Copy the listing out exactly as shown.

**THE DATA:**
--- START ---
-- ==== Sys2Proof/Machine/State.lean ====
section
/-! DEFINITION. The state of the block and of its agents, as plain data, and its value at reset
(10_state.md, 70_reset_and_hazards.md R261). -/

namespace Sys2Proof.Machine

/-- The level of a pulse or of the output line: HIGH (1) or LOW (0) (00_scope.md R12). -/
inductive Level where
  | high
  | low
  deriving DecidableEq, Repr

/-- A pulse `(ticks, level)` (00_scope.md R12). -/
structure Pulse where
  ticks : Nat
  level : Level
  deriving DecidableEq, Repr

/-- One `emit(t, lvl)` event on an output line, with the clock rate it was emitted at (42_transmit.md R176). -/
structure Emission where
  pulse : Pulse
  clk : Word
  deriving DecidableEq, Repr

/-- The error codes of 60_exceptions.md R230; 7 to 15 are never raised. -/
inductive ErrCode where
  | none
  | noClock
  | tickRange
  | encNoTable
  | noFrame
  | xmitFail
  | illegalCmd
  deriving DecidableEq, Repr

/-- The shared timing table `TBL` (10_state.md R22). -/
structure Table where
  valid : Bool
  clk : Word
  t0h : Tick
  t0l : Tick
  t1h : Tick
  t1l : Tick
  trst : Tick
  deriving DecidableEq, Repr

/-- The pixel buffer of one channel, index 0 first: the block's only memory array (10_state.md R24). -/
abbrev Memory := List Color

/-- The transmitter agent `TX_k` (10_state.md R37). -/
structure Tx where
  active : Bool
  frame : List Pulse
  clk : Word
  pos : Nat
  line : Level
  deriving DecidableEq, Repr

/-- The host agent `H_k`: its hold (10_state.md R38), and, as the model's own fields (log 5), the accesses it has still
to issue and the values its reads returned, oldest first. -/
structure HostAgent where
  held : Bool
  prog : List Access
  inbox : List Word
  deriving DecidableEq, Repr

/-- One channel: the stored part of its register bank (10_state.md R25 to R32), its pixel buffer (R24), its frame (R36),
its transmitter (R37), its output line's pulse stream (20_memory.md R60, 42_transmit.md R176; oldest first) and
its host (R38). -/
structure Channel where
  /-- CTRL.ATTEN_EN -/
  attenEn : Bool
  /-- CLK_HZ -/
  clkHz : Word
  /-- PIX_IDX -/
  pixIdx : Word
  /-- PIX_DATA bits 23:0; bits 31:24 read 0 and are not stored (R31) -/
  pixData : Color
  /-- FRAME_LEN -/
  frameLen : Word
  /-- STATUS.FRAME_VALID -/
  frameValid : Bool
  /-- STATUS.BUSY -/
  busy : Bool
  /-- STATUS.DUP_WARN -/
  dupWarn : Bool
  /-- STATUS.INIT_FAIL -/
  initFail : Bool
  /-- STATUS.ENC_ERR -/
  encErr : Bool
  /-- STATUS.XMIT_ERR -/
  xmitErr : Bool
  /-- STATUS.ILL_CMD -/
  illCmd : Bool
  /-- STATUS.ERR_CODE -/
  errCode : ErrCode
  /-- PIX -/
  pix : Memory
  /-- FRAME -/
  frame : List Pulse
  /-- FRAME_CLK -/
  frameClk : Word
  /-- TX_ACTIVE, TX_FRAME, TX_CLK, TX_POS, LINE -/
  tx : Tx
  /-- the pulses the output line has carried -/
  stream : List Emission
  /-- HELD and the host's own data -/
  host : HostAgent
  deriving DecidableEq, Repr

/-- The machine: parameters (00_scope.md R6), shared table, channels; and the model's own fields: the channel whose command
is being executed (log 7), the moves the environment will make and how many it has made (log 2). -/
structure State where
  par : Params
  tbl : Table
  chans : List Channel
  cur : Nat
  moves : List Move
  count : Nat
  deriving DecidableEq, Repr

/-- How the model stops where the spec says an access "has no step" (93_implementation_defined.md part 2, `stuck`). -/
inductive Fault where
  /-- A host's access is not 32 bits wide (20_memory.md R62). Raised by the bus, `admission`. Safe: the access is not admitted. -/
  | wrongWidth
  /-- A host's access is not 4-byte aligned (20_memory.md R62). Raised by `admission`. Safe. -/
  | misaligned
  /-- A host's access is at or above `K*0x40` (20_memory.md R61). Raised by `admission`. Safe. -/
  | unmapped
  /-- A host's access is to another channel's bank (10_state.md R21, 20_memory.md R77). Raised by `admission`. Safe. -/
  | foreignBank
  /-- A command is executed for a channel the machine does not have (20_memory.md R61; log 7). Raised by `State.onCur` and
  `State.withCur`. Safe: the bus admits no such access. -/
  | noChannel
  deriving DecidableEq, Repr

/-- Why a step is refused. -/
inductive Refusal where
  /-- An arm of `exec` whose instruction has no meaning yet. Raised by `exec` only; safe. No arm raises it in this model. -/
  | notModelled (mnemonic : String)
  deriving DecidableEq, Repr

/-- 10_state.md R22: every field 0. -/
def Table.reset : Table where
  valid := false
  clk := 0
  t0h := 0
  t0l := 0
  t1h := 0
  t1l := 0
  trst := 0

/-- 10_state.md R37. -/
def Tx.reset : Tx where
  active := false
  frame := []
  clk := 0
  pos := 0
  line := .low

/-- 10_state.md R38; the host's own data is empty (log 5). -/
def HostAgent.reset : HostAgent where
  held := false
  prog := []
  inbox := []

/-- 10_state.md R24: `ne` black entries. -/
def Memory.reset (ne : Nat) : Memory := List.replicate ne 0

/-- A channel at reset (70_reset_and_hazards.md R261). -/
def Channel.reset (p : Params) : Channel where
  attenEn := true
  clkHz := 0
  pixIdx := 0
  pixData := 0
  frameLen := 0
  frameValid := false
  busy := false
  dupWarn := false
  initFail := false
  encErr := false
  xmitErr := false
  illCmd := false
  errCode := .none
  pix := Memory.reset p.ne
  frame := []
  frameClk := 0
  tx := Tx.reset
  stream := []
  host := HostAgent.reset

/-- The state right after block reset of an instance with parameters `p` (70_reset_and_hazards.md R260, R261). -/
def State.resetWith (p : Params) : State where
  par := p
  tbl := Table.reset
  chans := List.replicate p.k (Channel.reset p)
  cur := 0
  moves := []
  count := 0

/-- The state right after reset, at the default parameters of 00_scope.md R6 (log 1). -/
def State.reset : State := State.resetWith Config.params

end Sys2Proof.Machine
end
--- END ---
**EXERCISE RESPONSE:**
-- ==== Sys2Proof/Machine/State.lean ====
section
/-! DEFINITION. The state of the block and of its agents, as plain data, and its value at reset
(10_state.md, 70_reset_and_hazards.md R261). -/

namespace Sys2Proof.Machine

/-- The level of a pulse or of the output line: HIGH (1) or LOW (0) (00_scope.md R12). -/
inductive Level where
  | high
  | low
  deriving DecidableEq, Repr

/-- A pulse `(ticks, level)` (00_scope.md R12). -/
structure Pulse where
  ticks : Nat
  level : Level
  deriving DecidableEq, Repr

/-- One `emit(t, lvl)` event on an output line, with the clock rate it was emitted at (42_transmit.md R176). -/
structure Emission where
  pulse : Pulse
  clk : Word
  deriving DecidableEq, Repr

/-- The error codes of 60_exceptions.md R230; 7 to 15 are never raised. -/
inductive ErrCode where
  | none
  | noClock
  | tickRange
  | encNoTable
  | noFrame
  | xmitFail
  | illegalCmd
  deriving DecidableEq, Repr

/-- The shared timing table `TBL` (10_state.md R22). -/
structure Table where
  valid : Bool
  clk : Word
  t0h : Tick
  t0l : Tick
  t1h : Tick
  t1l : Tick
  trst : Tick
  deriving DecidableEq, Repr

/-- The pixel buffer of one channel, index 0 first: the block's only memory array (10_state.md R24). -/
abbrev Memory := List Color

/-- The transmitter agent `TX_k` (10_state.md R37). -/
structure Tx where
  active : Bool
  frame : List Pulse
  clk : Word
  pos : Nat
  line : Level
  deriving DecidableEq, Repr

/-- The host agent `H_k`: its hold (10_state.md R38), and, as the model's own fields (log 5), the accesses it has still
to issue and the values its reads returned, oldest first. -/
structure HostAgent where
  held : Bool
  prog : List Access
  inbox : List Word
  deriving DecidableEq, Repr

/-- One channel: the stored part of its register bank (10_state.md R25 to R32), its pixel buffer (R24), its frame (R36),
its transmitter (R37), its output line's pulse stream (20_memory.md R60, 42_transmit.md R176; oldest first) and
its host (R38). -/
structure Channel where
  /-- CTRL.ATTEN_EN -/
  attenEn : Bool
  /-- CLK_HZ -/
  clkHz : Word
  /-- PIX_IDX -/
  pixIdx : Word
  /-- PIX_DATA bits 23:0; bits 31:24 read 0 and are not stored (R31) -/
  pixData : Color
  /-- FRAME_LEN -/
  frameLen : Word
  /-- STATUS.FRAME_VALID -/
  frameValid : Bool
  /-- STATUS.BUSY -/
  busy : Bool
  /-- STATUS.DUP_WARN -/
  dupWarn : Bool
  /-- STATUS.INIT_FAIL -/
  initFail : Bool
  /-- STATUS.ENC_ERR -/
  encErr : Bool
  /-- STATUS.XMIT_ERR -/
  xmitErr : Bool
  /-- STATUS.ILL_CMD -/
  illCmd : Bool
  /-- STATUS.ERR_CODE -/
  errCode : ErrCode
  /-- PIX -/
  pix : Memory
  /-- FRAME -/
  frame : List Pulse
  /-- FRAME_CLK -/
  frameClk : Word
  /-- TX_ACTIVE, TX_FRAME, TX_CLK, TX_POS, LINE -/
  tx : Tx
  /-- the pulses the output line has carried -/
  stream : List Emission
  /-- HELD and the host's own data -/
  host : HostAgent
  deriving DecidableEq, Repr

/-- The machine: parameters (00_scope.md R6), shared table, channels; and the model's own fields: the channel whose command
is being executed (log 7), the moves the environment will make and how many it has made (log 2). -/
structure State where
  par : Params
  tbl : Table
  chans : List Channel
  cur : Nat
  moves : List Move
  count : Nat
  deriving DecidableEq, Repr

/-- How the model stops where the spec says an access "has no step" (93_implementation_defined.md part 2, `stuck`). -/
inductive Fault where
  /-- A host's access is not 32 bits wide (20_memory.md R62). Raised by the bus, `admission`. Safe: the access is not admitted. -/
  | wrongWidth
  /-- A host's access is not 4-byte aligned (20_memory.md R62). Raised by `admission`. Safe. -/
  | misaligned
  /-- A host's access is at or above `K*0x40` (20_memory.md R61). Raised by `admission`. Safe. -/
  | unmapped
  /-- A host's access is to another channel's bank (10_state.md R21, 20_memory.md R77). Raised by `admission`. Safe. -/
  | foreignBank
  /-- A command is executed for a channel the machine does not have (20_memory.md R61; log 7). Raised by `State.onCur` and
  `State.withCur`. Safe: the bus admits no such access. -/
  | noChannel
  deriving DecidableEq, Repr

/-- Why a step is refused. -/
inductive Refusal where
  /-- An arm of `exec` whose instruction has no meaning yet. Raised by `exec` only; safe. No arm raises it in this model. -/
  | notModelled (mnemonic : String)
  deriving DecidableEq, Repr

/-- 10_state.md R22: every field 0. -/
def Table.reset : Table where
  valid := false
  clk := 0
  t0h := 0
  t0l := 0
  t1h := 0
  t1l := 0
  trst := 0

/-- 10_state.md R37. -/
def Tx.reset : Tx where
  active := false
  frame := []
  clk := 0
  pos := 0
  line := .low

/-- 10_state.md R38; the host's own data is empty (log 5). -/
def HostAgent.reset : HostAgent where
  held := false
  prog := []
  inbox := []

/-- 10_state.md R24: `ne` black entries. -/
def Memory.reset (ne : Nat) : Memory := List.replicate ne 0

/-- A channel at reset (70_reset_and_hazards.md R261). -/
def Channel.reset (p : Params) : Channel where
  attenEn := true
  clkHz := 0
  pixIdx := 0
  pixData := 0
  frameLen := 0
  frameValid := false
  busy := false
  dupWarn := false
  initFail := false
  encErr := false
  xmitErr := false
  illCmd := false
  errCode := .none
  pix := Memory.reset p.ne
  frame := []
  frameClk := 0
  tx := Tx.reset
  stream := []
  host := HostAgent.reset

/-- The state right after block reset of an instance with parameters `p` (70_reset_and_hazards.md R260, R261). -/
def State.resetWith (p : Params) : State where
  par := p
  tbl := Table.reset
  chans := List.replicate p.k (Channel.reset p)
  cur := 0
  moves := []
  count := 0

/-- The state right after reset, at the default parameters of 00_scope.md R6 (log 1). -/
def State.reset : State := State.resetWith Config.params

end Sys2Proof.Machine
end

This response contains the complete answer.